Maltese Dogs Forum : Spoiled Maltese Forums banner

1 - 7 of 7 Posts

·
Registered
Joined
·
7,428 Posts
Discussion Starter #1
Has anyone ever heard of anal glands rupturing? My neighbor said that her mother's dog was bleeding from the butt and when they took it to the vet he said the anal gland had either torn or ruptured.
 

·
Registered
Joined
·
939 Posts
Yes, I have heard of this...

This is from a vet site on dog care:

Infection of the anal glands is not uncommon especially with chronic impaction. When one or both of the glands become(s) infected they often will rupture to the outside and drain, similar to any other abcess. This can be quite painful when it occurs, but fortunately most patient's anal glands will heal in a short time (several days).

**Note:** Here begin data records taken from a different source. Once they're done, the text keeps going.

-- ==== Sys2Proof/Machine/Att.lean ====
section
/-!
DEFINITION. Machine/Att.lean: attention at the cache: descriptors and their checks (R68–R71), visibility (R72), the forward
scan (R73–R75, R82), BACKWARD (R83), the end of a descriptor, and what Farrier answers for a FAILED stall (R341).
-/
namespace Sys2Proof.Machine

/-! ### What a descriptor owes -/

/-- The place in the merge tree is unknown (checks 7 and 8). -/
def badPlace (n : Nat) (m : Bytes) : Bool :=
  At.pcount m == 0 || decide (4096 < At.pcount m) || decide (At.pcount m ≤ At.pidx m) || At.sstride m == 0 ||
    n != At.sbase m + At.local' m * At.sstride m

/-- The empty record of a descriptor that ended with a status. -/
def attEmpty (m : Bytes) (status : Nat) : Bytes :=
  emptied (makeRecord m status false (At.obf16 m && At.op m != At.opBackward) false []) 0 status

/-- The reports of a descriptor that ends: tallies and events ATT 0x0001, 0x0002 and 0x0005 (R71, R75, R85). -/
def attReport (s : State) (n : Nat) (m : Bytes) (status : Nat) (nonfin : Option Nat) : State :=
  let h := At.handle m
  let t := At.tag m
  let s := s.bump (if status = St.ok then Reg.ATT_DONE n else Reg.ATT_ERR n)
  let s := if status = St.ok then s else attEvent s 0x0001 Sev.contained h t [status, At.op m, n, 0]
  let s := match nonfin with
    | some e =>
      let l := At.layer m
      attEvent (s.bump (Reg.ATT_NONFINITE n)) 0x0002 Sev.info h t [l % 256, l / 256, e % 256, e / 256]
    | none => s
  if At.event m then attEvent s 0x0005 Sev.info h t [status, At.op m, n, 0] else s

/-- The key of a descriptor's merge context. -/
def attKey (m : Bytes) : List Nat := [At.handle m, At.layer m, At.tag m, At.kvh0 m]

/-- A tombstone for a key Farrier has answered (R341). -/
def farTomb (s : State) (n : Nat) (key : List Nat) (head : Bytes) : State :=
  setCtx s n key (some { key := key, head := head, opened := s.now, tomb := some s.now })

/-- Farrier emits the node a stall would have sent on for a descriptor, with a status and every entry empty (R341): the level-b node
of R78, or BACKWARD's record to DQ_DST; a descriptor whose place is unknown has none (R71). -/
def farEmit (s : State) (n : Nat) (m : Bytes) (status : Nat) : State :=
  if badPlace n m then s
  else if At.op m = At.opBackward then putRecord s (At.dqDst m) (attEmpty m status)
  else sendNode s m (emptied (attEmpty m status) (leafLevel m) status)

/-- Farrier answers for a descriptor of a FAILED stall (R341): its node, a tombstone for its key, and the reports of R71. -/
def farNode (s : State) (n : Nat) (m : Bytes) (status : Nat) : State :=
  attReport (farTomb (farEmit s n m status) n (attKey m) (attEmpty m status)) n m status none

/-! ### Queue -/

/-- Put an attention descriptor into a stall's queue, or keep its message waiting while the queue holds 64 (R68); one that arrives for
a FAILED stall is refused RIGHTS, and Farrier answers for it (R341). -/
def enqueueAtt (s : State) (n : Nat) (m : Msg) : State :=
  if s.stallFailed n then farNode s n m.data St.rights
  else
    let (o, s) := s.nextOrd
    let svc := (s.stall n).service == .inService
    if 64 ≤ (s.work n).att.length then s.updWork n fun w => { w with late := w.late ++ [⟨o, svc, m⟩] }
    else s.updWork n fun w => { w with att := w.att ++ [⟨o, m.data, svc, s.nowH⟩] }

/-- GO: the staged descriptor joins the queue, or is discarded with OVERFLOW. -/
def attGo (s : State) (n : Nat) : State :=
  let d := s.staged (Reg.ATT_DESC n 0) 32
  if 64 ≤ (s.work n).att.length then s.setFld (Reg.ATT_STATUS n) F.ATT_STATUS_OVERFLOW 1
  else enqueueAtt s n ⟨Op.attn, s.node, At.handle d % 4096, 0, n, d⟩

/-- Writing ATT_GO (R68). -/
def execAttGo (stall : Fin 128) (data : Word) (s : State) : Res := .next (if bit data.toNat 0 then attGo s stall else s)

/-! ### Checks (Table ATT-2) -/

/-- Reserved values or bits (check 2). -/
def attReserved (m : Bytes) : Bool :=
  At.op m == 0 || decide (3 < At.op m) || At.hdim m == 3 || At.glog2 m == 7 || At.nkv m == 0 || decide (4 < At.nkv m) ||
    bits (fld m 1 1) 2 1 != 0 || fld m 75 1 / 8 != 0 || fld m 78 2 != 0 || fld m 112 16 != 0

/-- Inline operands. -/
def inlineSrc : Nat := 0xFFFFFFFFFFFFFFFF

/-- Bytes of the query (or dO) rows. -/
def rowBytes (m : Bytes) : Nat := At.entries m * At.d m * 2

/-- Bytes of the forward's normalised record. -/
def ostBytes (m : Bytes) : Nat := 64 * ceilDiv (32 + At.entries m * (8 + At.d m * (if At.outF32 m then 4 else 2))) 64

/-- Bytes of the record the descriptor produces. -/
def attRecordBytes (m : Bytes) : Nat :=
  64 * ceilDiv (32 + At.entries m * (8 + At.d m * (if At.op m = At.opBackward ∨ !At.obf16 m then 4 else 2))) 64

/-- A local source or destination of `n` bytes is misaligned or out of range (check 11). -/
def badLocal (o n : Nat) : Bool := decide (o % 64 ≠ 0) || decide (hbmBytes < o + n)

/-- Byte offsets in the message of the inline query rows, dO rows and OST record. -/
def inlineOffs (m : Bytes) : Nat × Nat × Nat :=
  let q := if At.qsrc m = inlineSrc then rowBytes m else 0
  let o := if At.op m = At.opBackward ∧ At.doSrc m = inlineSrc then rowBytes m else 0
  (128, 128 + q, 128 + q + o)

/-- The stall lies in a span of the team (R169). -/
def State.teamHasStall (s : State) (team n : Nat) : Bool :=
  match s.teamSlot team with
  | some k => bit (s.fld (Reg.TEM_TEAM_SPAN k) F.TEM_TEAM_SPAN_GROUPS) (n / 8)
  | none => false

/-- Checks 1 to 6 of Table ATT-2. -/
def attFirst (s : State) (it : AttItem) : Nat :=
  let m := it.msg
  let back := At.op m == At.opBackward
  let train := match s.teamSlot (At.handle m % 4096) with
    | some k => s.flag (Reg.TEM_TEAM_STATUS k) F.TEM_TEAM_STATUS_KIND
    | none => false
  if s.role ≠ roleC ∨ !it.inSvc then St.rights
  else if attReserved m then St.rights
  else if (2 < At.nkv m ∧ At.g m = 16) ∨ (1 < At.nkv m ∧ 32 ≤ At.g m) then St.rights
  else if (At.op m = At.opDecode ∧ At.nqrows m ≠ 1) ∨ At.nqrows m = 0 ∨ 256 < At.nqrows m then St.rights
  else if back && !train then St.rights
  else if f32nonfinite (At.qscale m) || (back && f32nonfinite (At.dscale m)) then St.rights
  else St.ok

/-- The checks of Table ATT-2. -/
def attCheck (s : State) (n : Nat) (it : AttItem) : Nat :=
  let m := it.msg
  let back := At.op m == At.opBackward
  let team := At.handle m % 4096
  let (_, _, o3) := inlineOffs m
  let need := o3 + if back ∧ At.ostSrc m = inlineSrc then ostBytes m else 0
  if attFirst s it ≠ St.ok then attFirst s it
  else if badPlace n m then St.bounds
  else if !s.teamHasStall team n then St.bounds
  else if At.hi m ≤ At.lo m then St.bounds
  else if (At.qsrc m ≠ inlineSrc ∧ badLocal (At.qsrc m) (rowBytes m)) ∨
      (back ∧ ((At.doSrc m ≠ inlineSrc ∧ badLocal (At.doSrc m) (rowBytes m)) ∨
        (At.ostSrc m ≠ inlineSrc ∧ badLocal (At.ostSrc m) (ostBytes m)) ∨
        badLocal (At.dkvDst m) ((At.hi m - At.lo m) * At.nkv m * 8 * At.d m))) ∨
      2 ^ 48 ≤ At.root m ∨ it.msg.length < need then St.bounds
  else
    let used := rowBytes m + (if back then rowBytes m + ostBytes m else 0) + attRecordBytes m
    if s.fld (Reg.STL_BUF_PART n) F.STL_BUF_PART_QRY * 65536 < used then St.bounds else St.ok

/-- A descriptor is refused by check 7 or 8, so that it produces no record (R71). -/
def attNoPlace (s : State) (n : Nat) (it : AttItem) : Bool := attFirst s it == St.ok && badPlace n it.msg

/-! ### The walker's scan of one KV head -/

/-- What a scan of one pair gives: status and the position it occurred at, the stored rows of held positions, stale coins
and a tier page met. -/
structure HeadScan where
  status : Nat
  stop : Nat
  rows : List (Nat × Bytes)
  staleRaw : Option Nat
  staleEnd : Option Nat
  tier : Option PromReq
  poison : Option Nat
  deriving DecidableEq, Repr

/-- The walker's checks of an entry (R89). A page whose FMT is a reserved code is refused with RIGHTS under R44, taken before check 4
compares the FMT (DEDUCED, log 308). -/
def resolveEntry (s : State) (fmt d pte : Nat) : Nat :=
  if !pteV pte then St.bounds
  else if pteNode pte ≠ s.node then St.bounds
  else if !isHbm (ptePage pte) then St.bounds
  else if !fmtKnown (pteFmt pte) then St.rights
  else if pteFmt pte ≠ fmt ∨ pteFill pte = 0 ∨ (!pteCpk pte ∧ rawCap fmt d < pteFill pte) then St.bounds
  else if pteCpk pte ∧ (!isMx (pteFmt pte) ∨ s.protectedPage (ptePage pte)) then St.rights
  else if ptePoison pte then St.poisoned
  else St.ok

/-- Scan entries i, i + 1, … of a pair for positions `[lo, hi)`. -/
def scanEntries (stall root k fmt d : Nat) (h : Bytes) (lo hi : Nat) : Nat → State → Nat → HeadScan → State × HeadScan
  | 0, s, _, a => (s, a)
  | fuel + 1, s, i, a =>
    if Pair.npages h ≤ i then (s, a)
    else
      let (s, st, e) := s.readEntry h i
      let first := e.2
      let fill := pteFill e.1
      if st ≠ St.ok then (s, { a with status := st, stop := max lo first })
      else if hi ≤ first then (s, a)
      else if first + fill ≤ lo ∧ first ≤ lo then scanEntries stall root k fmt d h lo hi fuel s (i + 1) a
      else
        let p := max lo first
        let st := resolveEntry s fmt d e.1
        if st ≠ St.ok then
          let tier := if pteV e.1 && pteNode e.1 == s.node && !isHbm (ptePage e.1) then some ⟨ptePage e.1, root, k, first⟩ else none
          (s, { a with status := st, stop := p, tier := tier,
                       poison := if st = St.poisoned then some (ptePage e.1) else none })
        else
          let x := p - first
          let y := min (hi - first) fill
          let (s, r) := s.readPage stall e.1 d x y
          let a := { a with
            rows := a.rows ++ r.rows.zipIdx.map fun (b, j) => (p + j, b)
            staleRaw := if a.staleRaw.isNone then r.staleRaw else a.staleRaw
            staleEnd := if a.staleEnd.isNone then r.staleEnd else a.staleEnd }
          if r.status ≠ St.ok then (s, { a with status := r.status, stop := p + r.rows.length })
          else scanEntries stall root k fmt d h lo hi fuel s (i + 1) a
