/-- A stall's duty is to become `d`; the change waits for the items that run now (R41). -/
def setDuty (s : State) (n : Nat) (d : Duty) : State :=
  let now := s.dutyNow n
  if (s.stall n).dutyNext = some d then s
  else s.updStall n fun t => { t with
    duty := now, dutyNext := if now = d then none else some d,
    dutyWait := (s.work n).run.map (·.item.ord) ++ ((s.work n).appends.filter (·.run.isSome)).map (·.ord) }

/-- The highest-numbered `i` stalls of a span take INGEST duty, the others DECODE. -/
def applySplit (s : State) (team i : Nat) : State :=
  let l := s.spanStalls team
  forEach l.zipIdx s fun s (n, k) => setDuty s n (if l.length ≤ k + i then .ingest else .decode)

/-- Split state of entry t. -/
def State.split (s : State) (t : Nat) : Split := s.ldg.splits.getD t {}

/-- Change the split state of entry t. -/
def State.setSplit (s : State) (t : Nat) (x : Split) : State := s.updLdg fun l => { l with splits := l.splits.put t x }

/-- A write of LDG_TEAMt (R146): enabling the entry on a C-role module sets the initial ingest count. -/
def ldgTeamWrite (s : State) (t data : Nat) : State :=
  let o := Reg.LDG_TEAM t
  let was := s.flag o F.LDG_TEAM_EN
  let old := s.reg o
  let imin := bits data 20 16
  let imax := bits data 25 21
  let keep := fun (x : Nat) => setBits (setBits x 31 31 (bits data 31 31)) 15 12 (bits data 15 12)
  let new := if was then keep old
    else
      let v := setBits (setBits (keep old) 30 30 (bits data 30 30)) 11 0 (bits data 11 0)
      let v := if imax ≤ 16 then setBits v 25 21 imax else v
      if imin ≤ bits v 25 21 then setBits v 20 16 imin else v
  let s := s.setReg o new
  if was || !s.flag o F.LDG_TEAM_EN || s.role != roleC then s
  else
    let team := s.fld o F.LDG_TEAM_TEAM
    let i := min (8 * s.fld o F.LDG_TEAM_IMIN) (s.spanStalls team).length
    applySplit (s.setSplit t { i := i, start := s.now, sampled := s.now }) team i

/-- A write that enables an LDG_TEAM entry (R146). -/
def execLdgTeamEnable (entry : Fin 16) (data : Word) (s : State) : Res := .next (ldgTeamWrite s entry data.toNat)

/-- Every 1 µs, 1,000 ticks, the queues of an enabled entry's span stalls are summed (R146). -/
def dutySample (s : State) : State :=
  if s.role ≠ roleC then s
  else forEach (List.range 16) s fun s t =>
    if !s.flag (Reg.LDG_TEAM t) F.LDG_TEAM_EN || decide (s.now < (s.split t).sampled + 1000) then s
    else
      let l := s.spanStalls (s.fld (Reg.LDG_TEAM t) F.LDG_TEAM_TEAM)
      let a := l.foldl (fun x n => x + (s.work n).appends.length) 0
      let q := l.foldl (fun x n => x + (s.work n).att.length) 0
      let x := s.split t
      s.setSplit t { x with a := x.a + a, q := x.q + q, n := x.n + 1, sampled := s.now }

/-- A duty sample (R146). -/
def execDutySample (s : State) : Res := .next (dutySample s)

/-- The new ingest count of R146's procedure. -/
def splitNext (x : Split) (st imin imax hyst : Nat) : Nat :=
  let lo := min (8 * imin) st
  let hi := min (8 * imax) st
  let h := hyst * x.n * st
  if x.q + h < x.a ∧ x.i + 8 ≤ hi then x.i + 8
  else if x.a + h < x.q ∧ lo + 8 ≤ x.i then x.i - 8
  else if x.i < lo then lo
  else if hi < x.i then hi
  else x.i

/-- The ingest count of entry t is adjusted at the end of its period (R146). -/
def dutyAdjust (s : State) (t : Nat) : State :=
  let o := Reg.LDG_TEAM t
  let x := s.split t
  if s.role ≠ roleC ∨ !s.flag o F.LDG_TEAM_EN ∨ s.now < x.start + s.reg Reg.LDG_SPLIT_PERIOD then s
  else
    let team := s.fld o F.LDG_TEAM_TEAM
    let n := (s.spanStalls team).length
    let i := if s.flag Reg.LDG_CTRL F.LDG_CTRL_SPLIT_EN then
        splitNext x n (s.fld o F.LDG_TEAM_IMIN) (s.fld o F.LDG_TEAM_IMAX) (s.fld o F.LDG_TEAM_HYST)
      else x.i
    let s := s.setSplit t { i := i, start := s.now, sampled := x.sampled }
    if i = x.i then s
    else (applySplit s team i).raise Tag.ldg 0x0003 Sev.info team [x.i, i, n % 256, n / 256]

In uncomplicated cases this is treated by cleaning out (flushing) the ruptured anal gland with antiseptic solution and placing the patient on antibiotics when indicated. After the ruptured gland has healed over we express it periodically to try to insure that it's not becoming impacted again.

The main factors which predispose patients to have problems are (1) small body size and (2) obesity. Dogs under 20 lbs. have a higher incidence of anal gland impaction and other anal gland problems than larger dogs. The smaller the dog is, the more chance of anal gland problems. Tea cup poodles, Chihuahuas, and Pomeranians have an unusually high incidence of impaction. As with all generalities, of course, we will see exceptions with many small dogs never having any anal gland problems and some large dogs occasionally having severe problems. Overweight dogs also occasionally have a mechanical problem with getting the glands to express well.

There is some evidence indicating that a diet higher in fat will cause more anal gland secretion and thicker secretion and therefore more potential problems but this is not certain. Also, some have advocated a high fiber diet to increase the frequency and the bulk of the stools, thereby stimulating the glands to express more often. Here again, no studies as of yet have conclusively proven this to be of benefit, so dietary approaches are strictly on a "trial basis".

You should have your dog's anal glands expressed (or express them yourself) as often as needed. Some dogs never need the anal glands expressed while some need them expressed as frequently as every couple of weeks. On the average, dogs under 15 lbs need the anal glands expressed about every couple of months. It's a good idea to have your groomer express the anal glands along with routine grooming (or have us do it).[/B]
Hope this helps!

Judi
 

·
Registered
Joined
·
7,428 Posts
Discussion Starter #4
Thanks! The treatment sounds like what their vet did. I think they have had problems in the past with her anal glands.
 

·
Registered
Joined
·
5 Posts
yes!! my dog had this!!! it was AWFUL ..but the vet told my mom that it is very common in maltese. he had a cyst on his gland or something and it ruptured and it was not fun. i felt so bad for him but he is better now. i am unsure as to what caused this to happen, or if it is just something that comes on its own? we used to feed him dog food that was more water based and not dry until the vet told us that it wasnt good for dogs b/c its mostly flavoring. i dont know if that had something to do with it, but now with our new puppy we never give him water based food.
 

·
Registered
Joined
·
2,863 Posts
i went to a new vet on saturday. she seemed pretty nice. she said to add a tablespoon of pumpkin in their meals. that it might be that sprite needs more fiber. so i bought a can of pumpkin. i gave sprite some yams yesterday (my mom had already made it) and i'll tell you how sprite goes with her anal glands. she usually gets problems every 4-6 weeks. so 2-4 more weeks and i'll post back!! :D
 

·
Registered
Joined
·
7,428 Posts
Discussion Starter #7
I had to do the pumpkin with Lexi when she had a hard time pooping after she got spayed. It seemed to help soften it.